(Items from a dataset)

*** Block opens ***

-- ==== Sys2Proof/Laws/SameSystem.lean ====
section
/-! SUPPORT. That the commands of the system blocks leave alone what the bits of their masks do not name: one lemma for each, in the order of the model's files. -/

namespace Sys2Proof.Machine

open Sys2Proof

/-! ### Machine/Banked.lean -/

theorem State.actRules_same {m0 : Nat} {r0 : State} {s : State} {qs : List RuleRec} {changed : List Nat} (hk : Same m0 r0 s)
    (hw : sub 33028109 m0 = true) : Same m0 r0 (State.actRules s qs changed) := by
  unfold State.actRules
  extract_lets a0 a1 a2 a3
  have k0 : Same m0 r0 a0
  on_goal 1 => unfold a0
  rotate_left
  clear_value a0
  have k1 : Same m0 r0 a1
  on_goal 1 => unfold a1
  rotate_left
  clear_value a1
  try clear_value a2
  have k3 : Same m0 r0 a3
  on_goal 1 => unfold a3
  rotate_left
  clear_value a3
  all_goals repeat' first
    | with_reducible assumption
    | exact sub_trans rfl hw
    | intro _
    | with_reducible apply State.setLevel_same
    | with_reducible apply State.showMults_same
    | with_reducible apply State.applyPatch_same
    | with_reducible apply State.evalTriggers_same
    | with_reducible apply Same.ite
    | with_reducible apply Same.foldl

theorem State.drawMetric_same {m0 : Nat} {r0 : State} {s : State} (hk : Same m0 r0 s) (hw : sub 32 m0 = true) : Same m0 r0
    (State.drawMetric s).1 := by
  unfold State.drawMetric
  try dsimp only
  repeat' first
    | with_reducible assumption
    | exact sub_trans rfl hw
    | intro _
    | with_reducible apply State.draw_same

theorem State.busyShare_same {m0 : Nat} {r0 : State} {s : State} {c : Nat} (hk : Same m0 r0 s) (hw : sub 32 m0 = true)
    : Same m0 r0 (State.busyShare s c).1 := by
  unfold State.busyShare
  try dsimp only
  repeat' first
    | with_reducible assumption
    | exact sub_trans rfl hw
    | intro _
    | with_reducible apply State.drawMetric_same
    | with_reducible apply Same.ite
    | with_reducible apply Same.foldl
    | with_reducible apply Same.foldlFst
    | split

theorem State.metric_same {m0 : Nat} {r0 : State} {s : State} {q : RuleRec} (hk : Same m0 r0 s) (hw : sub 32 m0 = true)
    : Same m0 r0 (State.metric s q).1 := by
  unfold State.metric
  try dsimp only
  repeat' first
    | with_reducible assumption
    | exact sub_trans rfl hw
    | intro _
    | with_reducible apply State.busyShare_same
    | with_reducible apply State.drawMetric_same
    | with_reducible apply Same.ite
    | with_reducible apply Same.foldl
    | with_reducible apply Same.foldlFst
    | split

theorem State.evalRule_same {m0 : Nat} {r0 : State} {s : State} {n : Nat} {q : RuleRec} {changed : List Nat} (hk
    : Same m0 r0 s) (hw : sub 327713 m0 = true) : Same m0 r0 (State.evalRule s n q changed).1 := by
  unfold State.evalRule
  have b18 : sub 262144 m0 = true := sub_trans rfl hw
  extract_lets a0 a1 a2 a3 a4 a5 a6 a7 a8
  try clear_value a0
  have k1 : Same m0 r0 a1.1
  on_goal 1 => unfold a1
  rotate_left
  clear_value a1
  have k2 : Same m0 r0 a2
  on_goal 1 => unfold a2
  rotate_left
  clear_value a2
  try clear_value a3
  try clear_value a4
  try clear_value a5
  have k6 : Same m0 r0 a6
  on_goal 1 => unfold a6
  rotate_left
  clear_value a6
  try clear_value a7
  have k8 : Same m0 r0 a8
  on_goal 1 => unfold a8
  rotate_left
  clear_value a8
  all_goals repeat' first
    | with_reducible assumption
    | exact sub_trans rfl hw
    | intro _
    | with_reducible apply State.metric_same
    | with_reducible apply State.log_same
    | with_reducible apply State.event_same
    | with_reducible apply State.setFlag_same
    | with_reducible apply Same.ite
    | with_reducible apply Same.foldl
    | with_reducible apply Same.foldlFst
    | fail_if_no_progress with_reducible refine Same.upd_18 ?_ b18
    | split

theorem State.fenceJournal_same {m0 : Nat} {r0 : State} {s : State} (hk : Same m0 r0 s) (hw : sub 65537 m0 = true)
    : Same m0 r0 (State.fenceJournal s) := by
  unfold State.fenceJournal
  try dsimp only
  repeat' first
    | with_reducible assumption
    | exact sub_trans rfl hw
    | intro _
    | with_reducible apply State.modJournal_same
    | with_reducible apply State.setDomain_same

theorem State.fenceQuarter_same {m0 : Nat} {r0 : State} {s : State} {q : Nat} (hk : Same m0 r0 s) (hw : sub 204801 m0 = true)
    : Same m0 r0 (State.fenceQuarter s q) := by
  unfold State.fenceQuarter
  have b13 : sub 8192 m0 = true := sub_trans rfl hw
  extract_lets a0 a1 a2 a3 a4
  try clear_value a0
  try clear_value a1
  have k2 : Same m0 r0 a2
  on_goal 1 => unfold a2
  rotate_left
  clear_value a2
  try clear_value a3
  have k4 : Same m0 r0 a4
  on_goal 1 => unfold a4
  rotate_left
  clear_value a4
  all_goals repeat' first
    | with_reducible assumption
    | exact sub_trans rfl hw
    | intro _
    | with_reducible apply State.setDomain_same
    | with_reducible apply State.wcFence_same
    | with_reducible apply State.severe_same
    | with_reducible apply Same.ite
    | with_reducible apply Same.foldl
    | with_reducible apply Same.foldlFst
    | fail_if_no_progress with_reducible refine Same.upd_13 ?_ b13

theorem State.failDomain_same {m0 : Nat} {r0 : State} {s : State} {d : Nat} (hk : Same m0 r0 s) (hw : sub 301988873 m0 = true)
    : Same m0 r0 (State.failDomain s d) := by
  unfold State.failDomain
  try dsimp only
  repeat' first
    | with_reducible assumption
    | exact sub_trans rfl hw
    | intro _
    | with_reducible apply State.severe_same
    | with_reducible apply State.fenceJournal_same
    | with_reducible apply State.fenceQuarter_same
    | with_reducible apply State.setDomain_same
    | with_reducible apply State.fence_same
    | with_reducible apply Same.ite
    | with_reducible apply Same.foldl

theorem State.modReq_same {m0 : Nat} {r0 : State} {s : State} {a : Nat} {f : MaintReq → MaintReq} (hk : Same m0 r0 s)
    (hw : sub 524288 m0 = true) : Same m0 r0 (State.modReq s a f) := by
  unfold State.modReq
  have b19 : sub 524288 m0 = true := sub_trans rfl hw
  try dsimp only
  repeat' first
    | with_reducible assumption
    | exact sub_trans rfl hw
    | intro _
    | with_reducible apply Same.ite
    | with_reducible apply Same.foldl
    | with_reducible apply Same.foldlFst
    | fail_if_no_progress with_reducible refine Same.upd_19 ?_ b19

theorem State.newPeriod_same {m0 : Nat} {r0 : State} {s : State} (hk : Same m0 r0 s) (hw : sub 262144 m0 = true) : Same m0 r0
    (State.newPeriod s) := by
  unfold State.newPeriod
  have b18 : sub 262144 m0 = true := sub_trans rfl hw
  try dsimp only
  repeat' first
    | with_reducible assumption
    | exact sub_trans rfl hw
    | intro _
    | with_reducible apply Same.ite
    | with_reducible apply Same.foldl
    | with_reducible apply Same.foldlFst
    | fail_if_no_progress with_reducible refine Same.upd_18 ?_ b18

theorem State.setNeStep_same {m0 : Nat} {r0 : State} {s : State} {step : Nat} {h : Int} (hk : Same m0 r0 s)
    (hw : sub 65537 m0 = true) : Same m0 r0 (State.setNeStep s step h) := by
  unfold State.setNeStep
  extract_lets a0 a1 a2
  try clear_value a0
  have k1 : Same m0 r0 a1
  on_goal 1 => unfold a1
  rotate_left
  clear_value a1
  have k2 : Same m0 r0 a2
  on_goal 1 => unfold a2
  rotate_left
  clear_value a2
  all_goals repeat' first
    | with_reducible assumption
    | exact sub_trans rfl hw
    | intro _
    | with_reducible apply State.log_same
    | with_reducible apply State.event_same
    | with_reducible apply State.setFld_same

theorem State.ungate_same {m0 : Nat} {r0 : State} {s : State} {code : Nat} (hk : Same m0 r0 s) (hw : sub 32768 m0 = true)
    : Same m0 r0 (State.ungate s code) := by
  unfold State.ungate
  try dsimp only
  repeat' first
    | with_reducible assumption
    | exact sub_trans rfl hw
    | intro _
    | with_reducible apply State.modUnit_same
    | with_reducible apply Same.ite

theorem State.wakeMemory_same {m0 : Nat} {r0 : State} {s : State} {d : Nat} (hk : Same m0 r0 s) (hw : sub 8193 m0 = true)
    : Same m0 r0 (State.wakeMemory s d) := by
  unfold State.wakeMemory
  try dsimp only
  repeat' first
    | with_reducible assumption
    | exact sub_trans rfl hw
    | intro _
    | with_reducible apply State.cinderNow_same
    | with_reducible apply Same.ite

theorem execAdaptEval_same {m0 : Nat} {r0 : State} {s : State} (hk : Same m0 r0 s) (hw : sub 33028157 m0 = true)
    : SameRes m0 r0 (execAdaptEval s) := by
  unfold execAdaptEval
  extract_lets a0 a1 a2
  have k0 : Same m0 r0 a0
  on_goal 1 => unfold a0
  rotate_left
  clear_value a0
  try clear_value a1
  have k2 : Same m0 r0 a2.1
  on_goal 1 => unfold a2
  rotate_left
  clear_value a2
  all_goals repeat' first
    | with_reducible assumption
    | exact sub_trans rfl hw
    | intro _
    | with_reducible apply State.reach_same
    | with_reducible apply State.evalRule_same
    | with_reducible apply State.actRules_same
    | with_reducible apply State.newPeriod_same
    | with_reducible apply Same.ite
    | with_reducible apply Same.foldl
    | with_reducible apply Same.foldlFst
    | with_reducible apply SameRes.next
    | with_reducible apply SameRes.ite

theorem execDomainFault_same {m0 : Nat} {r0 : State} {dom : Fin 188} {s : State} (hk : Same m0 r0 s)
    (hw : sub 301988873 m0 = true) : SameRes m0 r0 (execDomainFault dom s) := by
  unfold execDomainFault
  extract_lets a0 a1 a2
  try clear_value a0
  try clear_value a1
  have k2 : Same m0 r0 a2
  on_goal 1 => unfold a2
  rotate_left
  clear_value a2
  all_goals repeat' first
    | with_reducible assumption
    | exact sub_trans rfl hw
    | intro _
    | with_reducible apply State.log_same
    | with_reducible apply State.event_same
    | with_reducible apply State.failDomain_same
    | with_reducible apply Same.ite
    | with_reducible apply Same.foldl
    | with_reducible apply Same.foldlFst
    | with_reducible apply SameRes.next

*** Block closes ***

What you need to do. After locating the line that contains "s q).1 := by", please copy exactly every line from the start of the records through it, and nothing else.

Final answer.
-- ==== Sys2Proof/Laws/SameSystem.lean ====
section
/-! SUPPORT. That the commands of the system blocks leave alone what the bits of their masks do not name: one lemma for each, in the order of the model's files. -/

namespace Sys2Proof.Machine

open Sys2Proof

/-! ### Machine/Banked.lean -/

theorem State.actRules_same {m0 : Nat} {r0 : State} {s : State} {qs : List RuleRec} {changed : List Nat} (hk : Same m0 r0 s)
    (hw : sub 33028109 m0 = true) : Same m0 r0 (State.actRules s qs changed) := by
  unfold State.actRules
  extract_lets a0 a1 a2 a3
  have k0 : Same m0 r0 a0
  on_goal 1 => unfold a0
  rotate_left
  clear_value a0
  have k1 : Same m0 r0 a1
  on_goal 1 => unfold a1
  rotate_left
  clear_value a1
  try clear_value a2
  have k3 : Same m0 r0 a3
  on_goal 1 => unfold a3
  rotate_left
  clear_value a3
  all_goals repeat' first
    | with_reducible assumption
    | exact sub_trans rfl hw
    | intro _
    | with_reducible apply State.setLevel_same
    | with_reducible apply State.showMults_same
    | with_reducible apply State.applyPatch_same
    | with_reducible apply State.evalTriggers_same
    | with_reducible apply Same.ite
    | with_reducible apply Same.foldl

theorem State.drawMetric_same {m0 : Nat} {r0 : State} {s : State} (hk : Same m0 r0 s) (hw : sub 32 m0 = true) : Same m0 r0
    (State.drawMetric s).1 := by
  unfold State.drawMetric
  try dsimp only
  repeat' first
    | with_reducible assumption
    | exact sub_trans rfl hw
    | intro _
    | with_reducible apply State.draw_same

theorem State.busyShare_same {m0 : Nat} {r0 : State} {s : State} {c : Nat} (hk : Same m0 r0 s) (hw : sub 32 m0 = true)
    : Same m0 r0 (State.busyShare s c).1 := by
  unfold State.busyShare
  try dsimp only
  repeat' first
    | with_reducible assumption
    | exact sub_trans rfl hw
    | intro _
    | with_reducible apply State.drawMetric_same
    | with_reducible apply Same.ite
    | with_reducible apply Same.foldl
    | with_reducible apply Same.foldlFst
    | split

theorem State.metric_same {m0 : Nat} {r0 : State} {s : State} {q : RuleRec} (hk : Same m0 r0 s) (hw : sub 32 m0 = true)
    : Same m0 r0 (State.metric s q).1 := by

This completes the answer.